Saved data entries
theorem witness_FaultsAreRecovered :
    (let s := lit .show_ [] []; (∀ p ∈ [Proc.sc, .pp, .fp, .rp], s.proc (procIdx p) = 2 ∧ s.upd.trial ≠ some (procIdx p)) ∧ s.scReset = none) ∧
    (let s := { lit .show_ [] [] with scReset := some 5, clock := 10000000004 }; s.scReset = some 5 ∧ s.clock < 5 + 10000000000 ∧ s.mode = .show_ ∧ fld (s.rd Reg.BIST.STATUS) 0 2 ≠ 1 ∧
      5 + 10000000000 ≤ ({ s with clock := 10000000005 } : State).clock) ∧
    (let s := { lit .show_ [112] [(Reg.SYS.PROC_STATE, 0x3333)] with jrnl := [rec1, rec2] }; (∀ p ∈ [Proc.sc, .pp, .fp, .rp], s.proc (procIdx p) = 3) ∧ s.fpWait = [] ∧ s.faultWait = [] ∧
      (∀ n, n < 4 → (s.eth n).rxHold = []) ∧ journalGood none none s.jrnl = s.jrnl ∧ s.jrnl = journalGood (some 6) none s.jrnl ++ rec2 :: [] ∧ keptReg (Reg.DOM.CFG 0) = true ∧
      s.jrnl.take 1 = journalGood (some 5) none (s.jrnl.take 1) ++ rec1 :: [] ∧ s.up 112 = true) ∧
    (∀ x ∈ [EccSite.mapEntry 0, .solver 4095, .table 18], let s := lit .show_ [18, 19] []; s.up (State.sitePage x) = true ∧ State.sitePage x ∉ s.windows ∧ s.frames.filter (s.eccReads x) = []) ∧
    (let s := { lit .show_ [18] [] with windows := [18] }; s.up 18 = true ∧ 18 ∈ s.windows) ∧ (let s := lit .show_ [] []; s.up 18 = false ∧ s.reloads = []) ∧
    (let s := { lit .show_ [18] [] with frames := [fr], plan := pl }; s.up 18 = true ∧ fr ∈ s.frames ∧ s.eccReads (.mapEntry 0) fr = true) ∧
    (let s := lit .show_ [21, 25] []; s.up 21 = true ∧ s.up 25 = true) ∧
    (let s := { lit .show_ [22] [] with clipCache := [65535] }; s.up 22 = true ∧ (65535 : BitVec 16).toNat ∈ s.clipCache) ∧
    (let s := { lit .show_ [] [] with reloads := [.mapEntry 8388607, .table 18, .solver 7, .clipCache 5], clips := [(5, [1])], inForce := [(Reg.CLIP.CACHE_CFG, 4)] }; EccSite.mapEntry 8388607 ∈ s.reloads ∧
      EccSite.table 18 ∈ s.reloads ∧ EccSite.solver 7 ∈ s.reloads ∧ EccSite.solver 8 ∉ s.reloads ∧ EccSite.clipCache 5 ∈ s.reloads ∧ s.cacheFit 5 = some [] ∧ s.clipStored 5 = true) := by
  refine ⟨?_, ?_, ?_, ?_, ?_, ?_, ?_, ?_, ?_, ?_⟩ <;> decide +kernel
theorem witness_PrtAnswersRequests (key : List Byte) (op : Byte) (q : PrtReq) :
    State.prtTag key (State.prtBytes op { q with tag := State.prtTag key (State.prtBytes op q) }) = ({ q with tag := State.prtTag key (State.prtBytes op q) } : PrtReq).tag := rfl
theorem witness_PrtAnswersRequests_states :
    let regs := [(Reg.PRT.CFG, 0x1F900001), (Reg.ETH.IP4_CFG 0, 0x118), (Reg.ETH.IP4_ADDR 0, 0x0A000001), (Reg.PRT.CLIENT_CFG 7, (0x501 : Word)), (Reg.PRT.LAST_SEQ_LO 7, 5), (Reg.FUSE.LIFECYCLE, 1)]
    let s := { lit .show_ [1, 4, 18, 101, 104] regs with slots := [(5, { KeySlot.init with state := 1, origin := 2, attr := 0xFF0006, key := [1] })], prtLast := [(7, [1])], fuseRows := [1, 101, 258, 264].map (fun i => (i, { copies := 1, valid := true, row := 0x3F3F })) }
    let q := { req [] with client := 7 }
    s.up 4 = true ∧ s.prtHears q = true ∧ s.prtHears { q with eth := 1 } = false ∧ (s.ethHop q.eth q.v6 q.src).isSome = true ∧ s.up 104 = true ∧ s.prtKey 6 = none ∧ (s.prtKey 7).isSome = true ∧ q.seq.toNat = s.prtLastSeq 7 ∧ ({ q with seq := 4 } : PrtReq).seq.toNat < s.prtLastSeq 7 ∧
      s.prtLastSeq 7 < ({ q with seq := 6 } : PrtReq).seq.toNat ∧ Sparse.get (fun _ => []) s.prtLast 7 ≠ [] ∧ s.prtStatus 6 q ≠ 0 ∧ s.prtStatus 5 q = 0 ∧ s.prtStatus 1 q = 0 ∧ q.count = 1 ∧
      populated (q.addr.toNat / 0x1000) = true ∧ s.code (q.addr.toNat / 0x1000) ≠ 1 ∧ s.prtStatus 2 { q with len := 44, addr := 0x65048, data := [7] } = 0 ∧
      s.prtStatus 3 { q with addr := 0, table := 8 } = 0 ∧ s.prtStatus 4 { q with len := 44, addr := 0x7FFFC, table := 2, data := [7] } = 0 ∧ (s.blk 18).swapPend = false := by decide +kernel
theorem witness_DeniedAccessLearnsNothing :
    (let s := { lit .show_ [3, 18] [(Reg.FUSE.LIFECYCLE, 1)] with fuseRows := [(18, { copies := 1, valid := true, row := 0 })] }; s.gate .host (0x12040 / 0x1000) (0x12040 % 0x1000) = .denied ∧ s.gate .prt (0x12040 / 0x1000) (0x12040 % 0x1000) = .denied ∧
      s.allowed .host 18 false = false) ∧
    (let s := lit .show_ [7] []; s.gate .fp (0x7040 / 0x1000) (0x7040 % 0x1000) = .denied) := by decide +kernel
theorem witness_OutsideFindsNothingWhenDark : fromOutside (.registerWrite .host 0x1040 1 none 0 []) = true ∧ fromOutside (.prtWrite (req [])) = true ∧ State.reset.dom 1 = 0 ∧ State.reset.mode ≠ .doze := by decide +kernel
theorem witness_ColdStaysDark : State.reset.mode = .cold ∧ State.reset.trans = none ∧ State.reset.coldCmd = false ∧ State.reset.dom 1 = 0 ∧ State.reset.pending = [] := by decide +kernel
theorem witness_SwgenDrivesItsSources : (lit .show_ [2] []).passes .sc Reg.EVR.SWGEN ∧ bit 0x1C8 8 = true ∧ bit 0x1C8 9 = false ∧ 200 ≤ fld 0x1C8 0 8 ∧ bit 0x2FF 9 = true ∧ 200 ≤ fld 0x2FF 0 8 ∧
    bit 0x3C8 8 = bit 0x3C8 9 ∧ fld 0x1C7 0 8 < 200 := by decide +kernel
theorem witness_AlarmOneBelongsToFp :
    (let s := lit .show_ [11] [(Reg.SYS.DOZE_CFG, 2)]; bit (s.rd Reg.SYS.DOZE_CFG) 1 = true ∧ Requester.sc ≠ .fp ∧ (∀ k ∈ [0, 1, 2, 3], s.passes .sc (Reg.RTC.ALM_TIME 1 + 4 * k)) ∧ s.passes .sc (Reg.RTC.ALM_CTL 1)) ∧
    (let s := lit .show_ [11] [(Reg.RTC.ALM_STATUS 0, 1)]; s.passes .sc (Reg.RTC.ALM_CTL 0) ∧ s.almArmed 0 = true ∧ s.passes .fp (Reg.RTC.ALM_CTL 1) ∧ s.almArmed 1 = false) := by decide +kernel
theorem witness_SealedTamperEnablesStaySet : (let s := lit .show_ [7] [(Reg.FUSE.LIFECYCLE, 1)]; bit (s.rd Reg.FUSE.LIFECYCLE) 0 = true ∧ s.passes .sc Reg.TAMP.CFG) ∧
    bit ((lit .show_ [7] [(Reg.FUSE.LIFECYCLE, 4)]).rd Reg.FUSE.LIFECYCLE) 2 = true := by decide +kernel
theorem witness_SealedTamperEnablesStaySet_read : (lit .show_ [7] [(Reg.FUSE.LIFECYCLE, 4)]).reads .sc Reg.TAMP.CFG := by unfold State.reads; decide +kernel
theorem witness_DoorbellsTakeWholeDescriptors : (let s := { lit .show_ [3, 26] [] with poolq := [(16256, QueueSt.empty 1 0 1)] }; s.hostUp = true ∧ s.mode ≠ .doze ∧ hostProduces 16256 = true ∧
      queueCredits 16256 (s.pq 16256) ≠ 0 ∧ s.qmUp = true) ∧
    (let d : DWord := 0x1000010000000000; d.toNat / 2 ^ 60 = 1 ∧ d.toNat / 2 ^ 56 % 8 = 0) ∧ (let d : DWord := 0x3800FFFFFFFFFFFF; d.toNat / 2 ^ 60 = 3 ∧ d.toNat / 2 ^ 48 % 2 ^ 11 = 0) ∧
    (0x1100010000000000 : DWord).toNat / 2 ^ 56 % 8 ≠ 0 ∧ (0x2000000000000000 : DWord).toNat / 2 ^ 60 = 2 := by decide +kernel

### REQUIRED ACTION
The expected answer is an exact copy of the lines above, beginning at the line with "5 + 10000000000 ≤" and ending at the line with "s.jrnl.take 1 = journalGood", with both ends in.

### THE COMPLETED TASK
      5 + 10000000000 ≤ ({ s with clock := 10000000005 } : State).clock) ∧
    (let s := { lit .show_ [112] [(Reg.SYS.PROC_STATE, 0x3333)] with jrnl := [rec1, rec2] }; (∀ p ∈ [Proc.sc, .pp, .fp, .rp], s.proc (procIdx p) = 3) ∧ s.fpWait = [] ∧ s.faultWait = [] ∧
      (∀ n, n < 4 → (s.eth n).rxHold = []) ∧ journalGood none none s.jrnl = s.jrnl ∧ s.jrnl = journalGood (some 6) none s.jrnl ++ rec2 :: [] ∧ keptReg (Reg.DOM.CFG 0) = true ∧
      s.jrnl.take 1 = journalGood (some 5) none (s.jrnl.take 1) ++ rec1 :: [] ∧ s.up 112 = true) ∧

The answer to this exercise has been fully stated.